■ What to produce
Lift out each line of the data that holds "rvTaken".

■ Supplied records
"""
-- ==== Sys2Proof/Machine/Rv64.lean ====
section
/-!
DEFINITION. The RV64IM routines of programmable atomics (R152 to R154): which words pass the check of R153, and how a routine
runs on one line. The encodings of RV64IM are those of the RISC-V base specification, which the manual names (log 19).
-/

namespace Sys2Proof.Machine

def rvOp (w : Word) : Nat := bitsOf w.toNat 6 0
def rvRd (w : Word) : Nat := bitsOf w.toNat 11 7
def rvF3 (w : Word) : Nat := bitsOf w.toNat 14 12
def rvRs1 (w : Word) : Nat := bitsOf w.toNat 19 15
def rvRs2 (w : Word) : Nat := bitsOf w.toNat 24 20
def rvF7 (w : Word) : Nat := bitsOf w.toNat 31 25

def rvImmI (w : Word) : Int := (w.extractLsb' 20 12).toInt
def rvImmS (w : Word) : Int := (w.extractLsb' 25 7 ++ w.extractLsb' 7 5).toInt
def rvImmB (w : Word) : Int :=
  (w.extractLsb' 31 1 ++ w.extractLsb' 7 1 ++ w.extractLsb' 25 6 ++ w.extractLsb' 8 4 ++ (0#1)).toInt
def rvImmU (w : Word) : Int := (w.extractLsb' 12 20 ++ (0#12)).toInt
def rvImmJ (w : Word) : Int :=
  (w.extractLsb' 31 1 ++ w.extractLsb' 12 8 ++ w.extractLsb' 20 1 ++ w.extractLsb' 21 10 ++ (0#1)).toInt

/-- JALR x0, 0(x1), which ends a routine. -/
def rvEnd : Word := 0x00008067#32

/-- R153: a target lies further on within a routine of `len` words, or just past its last word. -/
def rvForward (i len : Nat) (off : Int) : Bool :=
  decide (0 < off) && decide (off % 4 = 0) && decide ((i : Int) + off / 4 ≤ len)

/-- R153: word `i` of a routine of `len` words is one that a routine may hold. -/
def rvWordOk (i len : Nat) (w : Word) : Bool :=
  let f3 := rvF3 w
  let f7 := rvF7 w
  match rvOp w with
  | 0x37 | 0x17 => true
  | 0x6F => rvRd w == 0 && rvForward i len (rvImmJ w)
  | 0x67 => w == rvEnd
  | 0x63 => (f3 != 2 && f3 != 3) && rvForward i len (rvImmB w)
  | 0x03 => f3 != 7
  | 0x23 => decide (f3 ≤ 3)
  | 0x13 => if f3 = 1 then bitsOf w.toNat 31 26 == 0 else if f3 = 5 then bitsOf w.toNat 31 26 == 0 || bitsOf w.toNat 31 26 == 16 else true
  | 0x1B => if f3 = 0 then true else if f3 = 1 then f7 == 0 else if f3 = 5 then f7 == 0 || f7 == 32 else false
  | 0x33 => f7 == 0 || f7 == 1 || (f7 == 32 && (f3 == 0 || f3 == 5))
  | 0x3B =>
    (f7 == 0 && (f3 == 0 || f3 == 1 || f3 == 5)) || (f7 == 32 && (f3 == 0 || f3 == 5)) ||
      (f7 == 1 && (f3 == 0 || decide (4 ≤ f3)))
  | _ => false

/-- R153: the routine passes. -/
def rvCodeOk (code : List Word) : Bool :=
  (List.range code.length).all fun i => rvWordOk i code.length (code.getD i 0)

/-- The state of a routine: registers x1 to x31, the line, and the index of the next word. -/
structure RvSt where
  x : KMap DWord
  line : List Byte
  i : Nat

def RvSt.get (r : RvSt) (n : Nat) : DWord := if n = 0 then 0 else KMap.getD r.x n 0
def RvSt.set (r : RvSt) (n : Nat) (v : DWord) : RvSt := { r with x := KMap.put r.x n v, i := r.i + 1 }

/-- The integer operations of OP and OP-IMM; `w` is 64, or 32 for the word forms. -/
def rvAlu (f3 : Nat) (alt : Bool) (w : Nat) (a b : BitVec w) : BitVec w :=
  match f3 with
  | 0 => if alt then a - b else a + b
  | 1 => a <<< (b.toNat % w)
  | 2 => if a.toInt < b.toInt then 1 else 0
  | 3 => if a.toNat < b.toNat then 1 else 0
  | 4 => a ^^^ b
  | 5 => if alt then a.sshiftRight (b.toNat % w) else a >>> (b.toNat % w)
  | 6 => a ||| b
  | _ => a &&& b

/-- The M extension: division by zero gives all ones or the dividend, and overflow the dividend or 0. -/
def rvMul (f3 : Nat) (w : Nat) (a b : BitVec w) : BitVec w :=
  match f3 with
  | 0 => a * b
  | 1 => BitVec.ofInt w (a.toInt * b.toInt / 2 ^ w)
  | 2 => BitVec.ofInt w (a.toInt * b.toNat / 2 ^ w)
  | 3 => BitVec.ofNat w (a.toNat * b.toNat / 2 ^ w)
  | 4 => if b = 0 then BitVec.allOnes w else BitVec.ofInt w (a.toInt.tdiv b.toInt)
  | 5 => if b = 0 then BitVec.allOnes w else a / b
  | 6 => if b = 0 then a else BitVec.ofInt w (a.toInt.tmod b.toInt)
  | _ => if b = 0 then a else a % b

def rvTaken (f3 : Nat) (a b : DWord) : Bool :=
  match f3 with
  | 0 => a == b
  | 1 => a != b
  | 4 => decide (a.toInt < b.toInt)
  | 5 => decide (b.toInt ≤ a.toInt)
  | 6 => decide (a.toNat < b.toNat)
  | _ => decide (b.toNat ≤ a.toNat)

/-- R154: the fault of an access of `n` bytes at a data address. -/
def rvAddrFault (a : DWord) (n : Nat) : Option Nat :=
  if 128 < a.toNat + n then some 2 else if a.toNat % n ≠ 0 then some 3 else none

/-- One word of a routine: its next state, or the detail of its fault. -/
def rvStep (w : Word) (r : RvSt) : Except Nat RvSt :=
  let f3 := rvF3 w
  let alt := rvF7 w == 32
  let a := r.get (rvRs1 w)
  let b := r.get (rvRs2 w)
  let pc := Config.routineBase + dword (4 * r.i)
  match rvOp w with
  | 0x37 => .ok (r.set (rvRd w) (BitVec.ofInt 64 (rvImmU w)))
  | 0x17 => .ok (r.set (rvRd w) (pc + BitVec.ofInt 64 (rvImmU w)))
  | 0x6F => .ok { r with i := r.i + (rvImmJ w / 4).toNat }
  | 0x63 => .ok { r with i := if rvTaken f3 a b then r.i + (rvImmB w / 4).toNat else r.i + 1 }
  | 0x03 =>
    let ad := a + BitVec.ofInt 64 (rvImmI w)
    let n := 2 ^ (f3 % 4)
    match rvAddrFault ad n with
    | some d => .error d
    | none =>
      let v := leVal ((r.line.drop ad.toNat).take n)
      .ok (r.set (rvRd w) (if f3 < 4 then (BitVec.ofNat (8 * n) v).signExtend 64 else dword v))
  | 0x23 =>
    let ad := a + BitVec.ofInt 64 (rvImmS w)
    let n := 2 ^ f3
    match rvAddrFault ad n with
    | some d => .error d
    | none =>
      let bs := leBytes b.toNat n
      .ok { r with line := r.line.take ad.toNat ++ bs ++ r.line.drop (ad.toNat + n), i := r.i + 1 }
  | 0x13 => .ok (r.set (rvRd w) (rvAlu f3 (f3 == 5 && bitsOf w.toNat 31 26 == 16) 64 a (BitVec.ofInt 64 (rvImmI w))))
  | 0x1B =>
    .ok (r.set (rvRd w) ((rvAlu f3 (f3 == 5 && alt) 32 (a.setWidth 32) (BitVec.ofInt 32 (rvImmI w))).signExtend 64))
  | 0x33 => .ok (r.set (rvRd w) (if rvF7 w = 1 then rvMul f3 64 a b else rvAlu f3 alt 64 a b))
  | 0x3B =>
    let x := a.setWidth 32
    let y := b.setWidth 32
    .ok (r.set (rvRd w) ((if rvF7 w = 1 then rvMul f3 32 x y else rvAlu f3 alt 32 x y).signExtend 64))
  | _ => .ok { r with i := r.i + 1 }

/-- R154: the routine from its present word on: the line and x10, or the detail of the fault. -/
def rvRun (code : List Word) : Nat → RvSt → Except Nat (List Byte × DWord)
  | 0, r => .ok (r.line, r.get 10)
  | fuel + 1, r =>
    match code[r.i]? with
    | none => .ok (r.line, r.get 10)
    | some w =>
      if w = rvEnd then .ok (r.line, r.get 10)
      else match rvStep w r with
        | .error d => .error d
        | .ok r' => rvRun code fuel r'

/-- R154: a routine on a line: x10 and x11 hold the arguments, x12 the address in the line, x1 the end address. -/
def runRoutine (code : List Word) (line : List Byte) (a0 a1 at_ : Nat) : Except Nat (List Byte × DWord) :=
  rvRun code 17
    { x := [(1, Config.routineBase + dword (4 * code.length)), (10, dword a0), (11, dword a1), (12, dword at_)]
      line := line, i := 0 }

/-- R152, R154: routine `n` of an owner. -/
def State.routine (s : State) (o n : Nat) : Option Routine :=
  (s.routines.find? fun e => e.1 == o && e.2.1 == n).map fun e => e.2.2

end Sys2Proof.Machine
end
"""
■ Problem solution
def rvTaken (f3 : Nat) (a b : DWord) : Bool :=
  | 0x63 => .ok { r with i := if rvTaken f3 a b then r.i + (rvImmB w / 4).toNat else r.i + 1 }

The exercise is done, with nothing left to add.